Filling The Donut Pan
Transfer the batter to a piping bag or a zip-top bag with one corner snipped off – about a 1/2 inch opening is right. Pipe the batter evenly into each donut cavity, filling each one about 2/3 full. The donuts puff up during baking and you don’t want them overflowing the pan.
If you don’t have a piping bag, a spoon works too – just take your time and try to get the batter distributed as evenly as possible around the ring of each cavity. Smooth the tops lightly with the back of a spoon or a wet fingertip.
Baking The Donuts
Bake at 350 degrees F for 12 to 16 minutes. Start checking at the 12-minute mark by inserting a toothpick or thin skewer into the thickest part of one donut. If it comes out clean with no wet batter clinging to it, they’re done. The tops should look set and slightly golden at the edges – the tops may not look as browned as a traditional donut because almond flour browns more slowly than all-purpose flour.
Let the donuts cool in the pan for 10 minutes before trying to remove them. They’re fragile when very hot and will tear if you try to remove them too early. After 10 minutes, run a butter knife gently around the edge of each donut and ease them out onto a wire cooling rack. Let them cool for at least another 10 minutes before glazing.
Making The Cream Cheese Glaze
While the donuts bake and cool, make the glaze. In a medium bowl, beat the room temperature cream cheese and softened butter together with a hand mixer on medium speed until completely smooth, about 1 minute. Add the powdered sweetener and vanilla extract and beat again until the glaze is silky, smooth, and slightly fluffy.
The glaze should be thick enough to coat the top of each donut without dripping off immediately but soft enough to spread easily. If it’s too thick, add a teaspoon of milk or water and mix again. If it’s too thin, add a little more powdered sweetener.
Spoon or spread the glaze over the tops of the cooled donuts and immediately top with sprinkles or any other decorations before the glaze sets.
Callie’s Kitchen Note: The first time I made these I added the glaze while the donuts were still warm because I was in a hurry and honestly just wanted to eat one.

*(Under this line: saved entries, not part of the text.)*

/-- Reserved bits of a submission entry (R408) or a prepared batch (R814) are zero. -/
def entryFmt (prep : Bool) (e : List Byte) : Bool :=
  let z := fun (i n : Nat) => at' e i n == 0
  let stamp := (at' e 1 1).testBit 0
  if prep then at' e 0 1 == 0x0A && decide (at' e 1 1 < 64) && stamp && decide (at' e 21 1 < 4) && z 23 1 && z 28 12
    && z 44 4 && z 58 5
  else at' e 0 1 == 1 && decide (at' e 1 1 < 2) && z 21 3 && z 33 3 && z 48 15 && (stamp || z 8 8)

/-- What a head entry says, read now (R27, R661, R664). -/
def readEntry (s : State) (l : Nat) (e : List Byte) : Entry :=
  let prep := s.lpCfg l 5 5 == 1
  let stamp := (at' e 1 1).testBit 0
  let b := roundUp (((s.lpImage l).map (·.needOut)).getD 0) 64
  let j := (s.rgTail (doneRing l) % s.rgN (doneRing l)) % max 1 (s.getF .disp (lpOff l 0x3C) 19 8)
  let outBase := s.lp l 0x38 + (s.getF .disp (lpOff l 0x3C) 7 0) <<< 32
  { seq := at' e 4 4, origin := if stamp then at' e 8 8 else s.dt,
    deadline := if prep || at' e 44 4 == 0 then s.lp l 8 else at' e 44 4,
    inAddr := at' e 16 5, inLen := at' e 24 4,
    outAddr := if prep then outBase + j * b else at' e 28 5, outLen := if prep then b else at' e 36 4 }

/-- A range lies in one DRAM window; an empty one does. -/
def rangeOk (a n : Nat) : Bool := n == 0 || inDramWindow a n

/-- The checks of R662: outcome and reason of the first that fails. -/
def headCheck (s : State) (l : Nat) (e : List Byte) : Option (Nat × Nat) :=
  let prep := s.lpCfg l 5 5 == 1
  let x := readEntry s l e
  if !checkOk e then some (7, 0x220C)
  else if !entryFmt prep e then some (7, 0x2202)
  else if at' e 2 2 = 0 then some (7, 0x2204)
  else if prep ∧ (at' e 1 1).testBit 1 then some (5, 0x2235)
  else
    match s.lpImage l with
    | none => some (4, 0x2232)
    | some i =>
      if at' e 40 4 ≠ s.lp l 4 ∨ i.leaving then some (4, 0x2232)
      else if x.inLen < i.needIn ∨ x.outLen < i.needOut ∨ s.lp l 0x18 < i.needState
          ∨ !rangeOk x.inAddr x.inLen ∨ !rangeOk x.outAddr x.outLen ∨ !rangeOk (s.loopState l) (s.lp l 0x18) then
        some (7, 0x2201)
      else none

/-- A head exists for a loop that has no started step. -/
def State.hasHead (s : State) (l : Nat) : Bool :=
  s.lpServing l && s.lpCfg l 0 0 == 1 && (s.loop l).step.isNone && s.rgOn (s.srcRing l) && s.rgOcc (s.srcRing l) != 0

/-- Handle the heads of a loop while they end without a step: abandoned ones, and ones that fail a check. A head whose
image has gone since it was read ends too (R695). A retired Dispatch pair writes no record (R952). Dispatch reads a head, and
so starts its deadline, only once a completion entry is free (R27, R653; log entry 100). -/
def headRun (l : Nat) : Nat → State → State
  | 0, s => s
  | fuel + 1, s =>
    if !s.hasHead l ∨ s.lpPaused l ∨ s.check.retDisp then s
    else
      let e := s.headBytes l
      let x := s.loop l
      if s.disp.abandoning ∨ x.abandon ≠ 0 then
        let s1 := writeRecord l (Rec.unstarted (headSeq e) 8 0x2234 x.defer) s
        headRun l fuel (s1.setLoop l { s1.loop l with abandon := x.abandon - 1 })
      else
        match x.head with
        | some _ =>
          if ((s.lpImage l).map (·.leaving)).getD true then
            headRun l fuel (writeRecord l (Rec.unstarted (headSeq e) 4 0x2232 x.defer) s)
          else s
        | none =>
          match headCheck s l e with
          | some (o, r) =>
            let s1 := if o = 7 ∧ r = 0x220C then badReport (s.srcRing l) (wd (s.rgHead (s.srcRing l))) s else s
            headRun l fuel (writeRecord l (Rec.unstarted (headSeq e) o r x.defer) s1)
          | none => s.setLoop l { x with head := some (readEntry s l e) }

/-- Every loop's heads. -/
def allHeads (s : State) : State := (List.range 16).foldl (fun t l => headRun l (2 * t.rgN (t.srcRing l) + 1) t) s

/-! ### Clusters (R656) -/

/-- A step of a loop is bound to a cluster. -/
def State.boundOn (s : State) (k l : Nat) : Bool :=
  match (s.loop l).step with
  | some t => t.bound && ((s.image t.model).map (fun i => i.clusters.contains k)).getD false
  | none => false

/-- The loop whose step is bound to a cluster. -/
def State.boundLoop (s : State) (k : Nat) : Option Nat := (List.range 16).find? (s.boundOn k)

/-- No step is bound to any of the clusters, and none is reserved. -/
def allFree (s : State) (res ks : List Nat) : Bool := ks.all (fun k => (s.boundLoop k).isNone && !res.contains k)

/-- An image has a started step (R670). -/
def State.imageBusy (s : State) (model : Nat) : Bool :=
  (List.range 16).any (fun l => ((s.loop l).step.map (fun t => t.model == model)).getD false)

/-- The placement of the image a loop's head would run on. -/
def State.headPlace (s : State) (l : Nat) : List Nat := ((s.lpImage l).map (·.clusters)).getD []

/-- Loops with a head that has not started. -/
def State.readyHeads (s : State) (cls : Nat) : List Nat :=
  (List.range 16).filter (fun l => (s.loop l).head.isSome && s.hasHead l && !s.lpPaused l && s.lpClass l == cls
    && !s.imageBusy (s.lp l 4))

/-! ### Model cache (R680-R683) -/

/-- The units of the region that model slots hold. -/
def mcTaken (s : State) : List (Nat × Nat) :=
  (s.images.filter (·.resident)).flatMap (fun i => (i.slots.filter (·.model)).map (fun m => (m.base, m.sizem1 + 1)))

/-- DISP_MC_FREE. -/
def mcFree (s : State) : Nat := s.getN .ora 0x50 - (mcTaken s).foldl (fun a r => a + r.2) 0

/-- Evict one resident image (R681, R682): the one whose last step started earliest, the lower MODEL_ID on a tie;
`keep` is the image that is being filled. -/
def evictOne (keep : Nat) (s : State) : Option State :=
  let ok := s.images.filter (fun i => i.resident && !i.pin && i.model != keep && !s.imageBusy i.model
    && i.slots.any (·.model))
  let pick := ok.foldl (fun (o : Option Image) i => match o with
    | none => some i
    | some j => if i.lastUse < j.lastUse ∨ (i.lastUse = j.lastUse ∧ i.model < j.model) then some i else some j) none
  pick.map (fun i => ((invalSlots i (·.model) s).putImage { i with resident := false }).count .disp 0x98 1)

/-- The lowest free offset of the region that fits `n` units beside the slots already placed, evicting one image at a time
while there is none (R681). -/
def fitSlot (model n : Nat) (placed : List (Nat × Nat)) : Nat → State → Option (State × Nat)
  | 0, _ => none
  | fuel + 1, s =>
    match firstFit (s.getN .ora 0x50) n (placed ++ (mcTaken s).map (fun t => (t.1 - s.getN .ora 0x4C, t.2))) with
    | some x => some (s, x)
    | none =>
      match evictOne model s with
      | some t => fitSlot model n placed fuel t
      | none => none

/-- Starts of an image's model slots in the region, slot by slot in slot-map order; a slot that is placed stays where it is
when a later one makes room by evictions (R681). -/
def fitModel (model : Nat) : List Nat → List (Nat × Nat) → State → Option (State × List Nat)
  | [], _, s => some (s, [])
  | n :: ns, placed, s =>
    match fitSlot model n placed (s.images.length + 1) s with
    | none => none
    | some (t, x) => (fitModel model ns ((x, n) :: placed) t).map (fun r => (r.1, (x + s.getN .ora 0x4C) :: r.2))

/-- Model slots with their starts. -/
def withStarts : List SlotMap → List Nat → List SlotMap
  | [], _ => []
  | m :: ms, bs => if m.model then { m with base := bs.headD 0 } :: withStarts ms (bs.drop 1) else m :: withStarts ms bs

/-- Fill an image's model slots from its weights section (R682): the copy leaves no other trace (log entry 18). -/
def fillImage (model : Nat) (s : State) : Option State :=
  match s.image model with
  | none => none
  | some i =>
    if !i.hot ∨ i.resident then some s
    else
      match fitModel i.model ((i.slots.filter (·.model)).map (fun m => m.sizem1 + 1)) [] s with
      | none => none
      | some (t, bs) =>
        let j := { i with slots := withStarts i.slots bs, resident := true }
        some (((j.slots.zip (List.range j.slots.length)).foldl (fun u p =>
          if p.1.model then
            storeSlot j p.2 p.1 2 (u.storeBytes (oraBase + 4096 * p.1.base)
              (u.bytes (j.addr + j.weightOfs + p.1.wofs) (4096 * (p.1.sizem1 + 1))))
          else u) t).putImage j)

/-! ### Binding (R564, R656, R666) -/

/-- CSQ_PLACE of a bound cluster (R586). -/
def placeWord (i : Image) (lc : Nat) : Nat := lc + i.mirx.toNat * 0x10 + i.miry.toNat * 0x20 + 0x100

/-- Bind one cluster to a step; `q` is the sequencer's work on it. -/
def bindCluster (i : Image) (lc k clock : Nat) (q : SeqSt) (s : State) : State :=
  let s1 := writeChmap k (i.chans.getD lc []) (s.setN (.csq k) 0x44 (placeWord i lc))
  (((s1.setN (.csq k) 0x40 0x10).setN (.csq k) 0x54 clock).setF (.csq k) 0x74 24 20 0).setCseq k q

/-- Another step's start or resume defers the heads that wait for its clusters (R666). -/
def deferHeads (l : Nat) (ks : List Nat) (s : State) : State :=
  (List.range 16).foldl (fun t j =>
    if j ≠ l ∧ (t.loop j).step.isNone ∧ (t.loop j).head.isSome ∧ (t.headPlace j).any ks.contains then
      t.setLoop j { t.loop j with defer := satAdd (t.loop j).defer 1 255 }
    else t) s

/-- Start the head of a loop, when its image can be filled (R656, R681). -/
def startLoop (l : Nat) (s : State) : Option State :=
  match s.lpImage l, (s.loop l).head with
  | some i0, some e =>
    match fillImage i0.model s with
    | none => none
    | some s1 =>
      let s2 := placeImage i0.model s1
      let i := (s2.image i0.model).getD i0
      let t : StepSt := { model := i.model, entry := e, defer := (s2.loop l).defer, preempts := 0, reruns := 0, start := none,
                          bound := true, waits := [], leaving := false, order := 0, outcome := none, relOut := 0,
                          relFail := false, parked := [] }
      let s3 := s2.setLoop l { s2.loop l with step := some t, defer := 0, head := none }
      let s4 := (i.clusters.zip (List.range i.clusters.length)).foldl (fun u p =>
        bindCluster i p.2 p.1 0 { SeqSt.init with loop := l, lc := p.2 } u) s3
      let s5 := (s4.putImage { i with lastUse := s.dt }).setB .disp (lpOff l 0x1C) 0 true
      some (deferHeads l i.clusters s5)
  | _, _ => none

/-- Resume a preempted step (R564, R678): every clock restarts from the lowest. -/
def resumeLoop (l : Nat) (s : State) : State :=
  match (s.loop l).step with
  | none => s
  | some t =>
    match s.image t.model with
    | none => s
    | some i =>
      let clock := (t.parked.map (·.clock)).foldl min ((t.parked.map (·.clock)).headD 0)
      let s0 := placeImage i.model s
      let s1 := (i.clusters.zip t.parked).foldl (fun u p => bindCluster i p.2.lc p.1 clock { p.2 with loop := l } u) s0
      let s2 := s1.setLoop l { s1.loop l with step := some { t with bound := true, leaving := false, waits := [], parked := [] } }
      deferHeads l i.clusters (s2.setB .disp (lpOff l 0x1C) 2 false)

/-! ### Preemption (R675-R677) -/

/-- A PREEMPT write to cluster `k` of the step of loop `l`. -/
def preemptWrite (l k : Nat) (s : State) : State :=
  if s.csqStep k ∧ (s.cseq k).loop = l then preemptSeq k s else s

/-- At a boundary the sequencer is idle or in commit (R676). -/
def atBoundary (s : State) (k : Nat) : Bool := s.csqPhase k == 0 || s.csqPhase k == 2

/-- Preempt the step of loop `l`, at once or at each sequencer's next boundary. -/
def preemptLoop (l : Nat) (boundary : Bool) (s : State) : State :=
  match (s.loop l).step with
  | none => s
  | some t =>
    let ks := ((s.image t.model).map (·.clusters)).getD []
    if !t.bound then s
    else if boundary then
      if t.leaving then s
      else
        let now := ks.filter (atBoundary s)
        let s1 := s.updStep l (fun x => { x with leaving := true, waits := ks.filter (fun k => !atBoundary s k) })
        now.foldl (fun u k => preemptWrite l k u) s1
    else
      let s1 := s.updStep l (fun x => { x with leaving := true, waits := [] })
      ks.foldl (fun u k => preemptWrite l k u) s1

/-- BOUNDARY_PREEMPT on cluster `k` (R676). -/
def boundaryPreemptAt (k : Nat) (s : State) : State :=
  if !atBoundary s k then s
  else
    match (List.range 16).find? (fun l => ((s.loop l).step.map (fun t => t.waits.contains k)).getD false) with
    | none => s
    | some l => preemptWrite l k (s.updStep l (fun x => { x with waits := x.waits.filter (· != k) }))

/-! ### The decision (R668-R674) -/

/-- A state with the reserved clusters of the decision. -/
abbrev Dec := State × List Nat

/-- The least element of a list by a key pair. -/
def leastBy (key : Nat → Nat × Nat) (ls : List Nat) : Option Nat :=
  ls.foldl (fun (o : Option Nat) l => match o with
    | none => some l
    | some m => if (key l).1 < (key m).1 ∨ ((key l).1 = (key m).1 ∧ (key l).2 < (key m).2) then some l else some m) none

/-- Loops in the order of a key. -/
def sortBy (key : Nat → Nat × Nat) : Nat → List Nat → List Nat
  | 0, _ => []
  | fuel + 1, ls =>
    match leastBy key ls with
    | none => []
    | some l => l :: sortBy key fuel (ls.filter (· != l))

/-- Start a head whose placement is free; reserve the placement when it is not, or cannot be filled. -/
def tryStart (l : Nat) (d : Dec) : Dec × Bool :=
  if allFree d.1 d.2 (d.1.headPlace l) then
    match startLoop l d.1 with
    | some t => ((t, d.2), true)
    | none => ((d.1, d.2 ++ d.1.headPlace l), false)
  else ((d.1, d.2 ++ d.1.headPlace l), false)

/-- The loops of lower class whose bound steps meet a placement. -/
def victims (s : State) (ks : List Nat) (below : Nat) : List Nat :=
  (List.range 16).filter (fun l => decide (s.lpClass l < below) && ks.any (fun k => s.boundOn k l))

/-- Part 1: URGENT heads. -/
def urgentPart (d : Dec) : Dec :=
  let key := fun l => (((d.1.loop l).head.map (fun e => e.origin + e.deadline)).getD 0, l)
  (sortBy key 16 (d.1.readyHeads 2)).foldl (fun d l =>
    if d.1.imageBusy (d.1.lp l 4) then d
    else
      let free := allFree d.1 d.2 (d.1.headPlace l)
      let r := tryStart l d
      if free then r.1
      else ((victims d.1 (d.1.headPlace l) 2).foldl (fun t v => preemptLoop v (d.1.lpCfg l 4 4 == 1) t) r.1.1, r.1.2)) d

/-- Part 2: preempted steps, STEADY before BULK. -/
def resumePart (d : Dec) : Dec :=
  let ls := (List.range 16).filter (fun l => ((d.1.loop l).step.map (fun t => !t.bound && t.outcome.isNone)).getD false)
  let key := fun l => ((2 - d.1.lpClass l) * 2 ^ 64 + ((d.1.loop l).step.map (·.order)).getD 0, l)
  (sortBy key 16 ls).foldl (fun d l =>
    let ks := (((d.1.loop l).step.bind (fun t => d.1.image t.model)).map (·.clusters)).getD []
    if allFree d.1 d.2 ks then (resumeLoop l d.1, d.2) else (d.1, d.2 ++ ks)) d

The warm donut melted the glaze immediately and it ran straight down the sides and pooled on the cooling rack in a sticky puddle. The glaze needs the donut to be completely cool – at room temperature, not just slightly warm – to stay put on the top. Now I make the glaze while the donuts are baking and keep it in the bowl at room temperature until the donuts have had a full 20 minutes to cool. Perfect every single time.
Common Mistakes To Avoid
These donuts are quick and forgiving but a few things consistently trip people up on the first attempt.
Using almond meal instead of blanched almond flour – Already covered above but worth saying again because it’s the most impactful ingredient choice in this recipe. Blanched almond flour produces a light, soft donut. Almond meal produces a dense, gritty one. They are not interchangeable here.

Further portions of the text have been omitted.